§ Listed records
/-- What a fold of a pair's state leaves alone, where each step does. -/
theorem foldl_fst_keeps {α β γ : Type} (p : State → γ) (f : State × β → α → State × β) (h : ∀ r a, p (f r a).1 = p r.1)
    (xs : List α) (r : State × β) : p (xs.foldl f r).1 = p r.1 := by
  induction xs generalizing r with
  | nil => rfl
  | cons x xs ih => exact (ih _).trans (h _ _)

@[simp] theorem State.homeStore_work (s : State) (team grp pa : Nat) (bytes : List Byte) :
    (s.homeStore team grp pa bytes).1.work = s.work := by
  refine foldl_fst_keeps State.work _ (fun r c => ?_) _ _
  exact State.storeSector_work r.1 team grp c.1 c.2

@[simp] theorem State.homeStoreWhole_work (s : State) (team grp pa : Nat) (bytes : List Byte) :
    (s.homeStoreWhole team grp pa bytes).1.work = s.work :=
  State.homeStore_work s team grp pa bytes

@[simp] theorem State.writeBack_work (s : State) (core : Nat) (cells : List Host.Cell) :
    (s.writeBack core cells).1.work = s.work := by
  refine foldl_fst_keeps State.work _ (fun r c => ?_) _ _
  dsimp only
  split
  · simp
  · split <;> simp

@[simp] theorem State.flushPriv_work (s : State) (core lo hi : Nat) : (s.flushPriv core lo hi).work = s.work := by
  simp [State.flushPriv]

@[simp] theorem State.touchHome_work (s : State) (pa : Nat) : (s.touchHome pa).work = s.work := by
  unfold State.touchHome
  dsimp only
  split
  · simp
  · split <;> simp

@[simp] theorem State.partStore_work (s : State) (pa : Nat) (bs : List Byte) : (s.partStore pa bs).work = s.work := by
  unfold State.partStore; split <;> simp

@[simp] theorem State.cleanColumn_work (s : State) (core : Nat) : (s.cleanColumn core).1.work = s.work := by
  simp [State.cleanColumn]

@[simp] theorem State.acquireAt_work (s : State) (core sc : Nat) : (s.acquireAt core sc).work = s.work := by
  unfold State.acquireAt; split <;> simp

@[simp] theorem State.applyRed_work (s : State) (r : OrdRed) : (s.applyRed r).work = s.work := by
  simp [State.applyRed]

/-! ### Translation leaves the work in flight alone (02 R41–R51) -/

@[simp] theorem State.setAD_work (s : State) (at_ leaf : Nat) (wr : Bool) : (s.setAD at_ leaf wr).1.work = s.work := by
  simp only [State.setAD, apply_ite Prod.fst, apply_ite State.work]
  simp

@[simp] theorem State.setAttrs_work (s : State) (f n : Nat) (x : Byte) : (s.setAttrs f n x).work = s.work := by
  unfold State.setAttrs; dsimp only; split <;> simp

@[simp] theorem State.walkTouch_work (s : State) (root : Nat) (va : DWord) (member : Nat) :
    (s.walkTouch root va member).1.work = s.work := by
  unfold State.walkTouch
  dsimp only
  split
  · exact foldl_keeps _ State.work (fun s x => by simp) _ s
  · exact State.snoop_work s _

@[simp] theorem State.walkOne_work (s : State) (m : Miss) : (s.walkOne m).1.work = s.work := by
  have hw := State.walkTouch_work s m.root m.va m.member
  unfold State.walkOne
  split
  next s1 heq => simpa [heq] using hw
  next s1 heq =>
    have h1 : s1.work = s.work := by simpa [heq] using hw
    split
    · exact h1
    · exact h1
    next lf at_ _ _ =>
      have hset : (s1.setAD at_ lf false).1.work = s.work := (State.setAD_work s1 _ _ _).trans h1
      dsimp only
      split
      · exact (State.setAttrs_work _ _ _ _).trans hset
      · exact hset

@[simp] theorem State.serveMisses_work (s : State) (die : Nat) : (s.serveMisses die).work = s.work := by
  unfold State.serveMisses
  split
  · rfl
  · refine foldl_fst_keeps State.work _ (fun r m => ?_) _ (s, [])
    have hw := State.walkOne_work r.1 m
    split
    · split
      next heq => simpa [heq] using hw
      next heq => simpa [heq] using hw
    · rfl

@[simp] theorem State.newMiss_work (s : State) (m : Miss) : (s.newMiss m).1.work = s.work := by
  have hw := State.walkOne_work s m
  unfold State.newMiss
  dsimp only
  split
  · rfl
  · split
    · split
      next heq => exact (show _ = _ by simpa [heq] using hw : State.work _ = _)
      next => exact hw
    · split <;> rfl

@[simp] theorem State.dieFill_work (s : State) (die root : Nat) (va : DWord) (member : Nat) :
    (s.dieFill die root va member).1.work = s.work := by
  unfold State.dieFill
  dsimp only
  split
  · rfl
  · split <;> simp

@[simp] theorem State.fillClass_work (s : State) (core f n : Nat) : (s.fillClass core f n).1.work = s.work := by
  have hput : ∀ (b : Bool) (st : ClassSt), (if b then s.setClass f st else
      { s with classRecs := s.classRecs.filter (fun r => !r.meets f n) ++ [⟨f, n, st⟩] }).work = s.work := by
    intro b st; cases b
    · rfl
    · exact State.setClass_work s f st
  unfold State.fillClass
  dsimp only
  split
  · rfl
  · split
    · exact hput _ _
    · split
      · exact hput _ _
      · split <;> exact hput _ _

@[simp] theorem State.fill_work (s : State) (core root : Nat) (va : DWord) (member : Nat) :
    (s.fill core root va member).1.work = s.work := by
  have hd := State.dieFill_work s (dieOfCore core) root va member
  unfold State.fill
  split
  · rfl
  · split
    next s1 d heq =>
      have h1 : s1.work = s.work := by simpa [heq] using hd
      have h2 : (if pteCls d.leaf.toNat = 0 then
          s1.fillClass core (d.frame / 65536) (pageBytes d.level / 65536) else (s1, false)).1.work = s.work := by
        split <;> simp [h1]
      dsimp only
      generalize (if pteCls d.leaf.toNat = 0 then
          s1.fillClass core (d.frame / 65536) (pageBytes d.level / 65536) else (s1, false)) = r at h2 ⊢
      split <;> exact h2
    · exact hd

@[simp] theorem State.degrade_work (s : State) (desc : Nat) : (s.degrade desc).work = s.work := by
  unfold State.degrade State.setDeg
  dsimp only
  split
  · split <;> simp
  · rfl

@[simp] theorem State.trGlobal_work (s : State) (w : Want) (core : Nat) (l : Launch) (va rep : DWord) (member off n : Nat) :
    (s.trGlobal w core l va rep member off n).1.work = s.work := by
  have hf := State.fill_work s core (s.rootOf l) va member
  unfold State.trGlobal
  split
  next heq => simpa [heq] using hf
  next heq => simpa [heq] using hf
  next s1 e heq =>
    have h1 : s1.work = s.work := by simpa [heq] using hf
    split
    · exact h1
    · dsimp only
      split <;> simp [h1]

@[simp] theorem State.setDirty_work (s : State) (e : TlbE) : (s.setDirty e).work = s.work := by
  unfold State.setDirty
  split
  · rfl
  · dsimp only
    split
    · exact State.setAD_work s _ _ _
    · rfl

@[simp] theorem State.dirtyPieces_work (s : State) (ps : List Piece) : (s.dirtyPieces ps).work = s.work :=
  foldl_keeps _ State.work (fun s e => State.setDirty_work s e) _ s

/-! ### Windows, tiles and registers leave the work in flight alone -/

@[simp] theorem State.findFlaws_work (s : State) (uid o n : Nat) : (s.findFlaws uid o n).work = s.work := by
  unfold State.findFlaws
  split
  · rfl
  · refine foldl_keeps _ State.work (fun s x => ?_) _ s
    split
    · simp
    · split <;> simp

@[simp] theorem State.winPut_work (s : State) (uid o : Nat) (bytes : List Byte) : (s.winPut uid o bytes).work = s.work := rfl

@[simp] theorem State.loopGet_work (s : State) (t : Team) (o n : Nat) : (s.loopGet t o n).1.work = s.work := by
  unfold State.loopGet State.winGet
  split
  · rfl
  · exact State.findFlaws_work s _ _ _

@[simp] theorem State.readTile_work (s : State) (uid : Nat) (q : BitVec 2) (k : BitVec 3) (lo n : Nat) :
    (s.readTile uid q k lo n).1.work = s.work := by
  unfold State.readTile
  split
  · rfl
  · dsimp only
    have hrec : ∀ (hit : List (Nat × Nat)) (t : Team), (hit.foldl (fun (s : State) e =>
        if e.2 = 0 then s.record 1 (dieOfCore t.core) t.core 0 0
        else if e.2 = 1 then s.record 2 (dieOfCore t.core) t.core 0 0 else s) s).work = s.work := fun hit t =>
      foldl_keeps _ State.work (fun s e => by split; · simp
                                              · split <;> simp) hit s
    split
    · exact hrec _ _
    · exact hrec _ _

@[simp] theorem State.readAcc_work (s : State) (uid : Nat) (q : BitVec 2) (k : BitVec 3) (wide lo n : Nat) :
    (s.readAcc uid q k wide lo n).1.work = s.work := by
  unfold State.readAcc; dsimp only; split <;> simp

@[simp] theorem State.readReg_work (s : State) (t : Team) (ix : Nat) (r : Reg) (errs : List (Nat × Nat)) :
    (s.readReg t ix r errs).work = s.work := by
  refine foldl_keeps _ State.work (fun s e => ?_) _ s
  split
  · simp
  · split <;> simp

§ Work to complete
Each line in the entries above, starting at the line with "(State.setAttrs_work _ _ _ _).trans hset" and ending at the line with "theorem State.dieFill_work (s", is to be printed exactly, and only those lines.

§ Task output
      · exact (State.setAttrs_work _ _ _ _).trans hset
      · exact hset

@[simp] theorem State.serveMisses_work (s : State) (die : Nat) : (s.serveMisses die).work = s.work := by
  unfold State.serveMisses
  split
  · rfl
  · refine foldl_fst_keeps State.work _ (fun r m => ?_) _ (s, [])
    have hw := State.walkOne_work r.1 m
    split
    · split
      next heq => simpa [heq] using hw
      next heq => simpa [heq] using hw
    · rfl

@[simp] theorem State.newMiss_work (s : State) (m : Miss) : (s.newMiss m).1.work = s.work := by
  have hw := State.walkOne_work s m
  unfold State.newMiss
  dsimp only
  split
  · rfl
  · split
    · split
      next heq => exact (show _ = _ by simpa [heq] using hw : State.work _ = _)
      next => exact hw
    · split <;> rfl

@[simp] theorem State.dieFill_work (s : State) (die root : Nat) (va : DWord) (member : Nat) :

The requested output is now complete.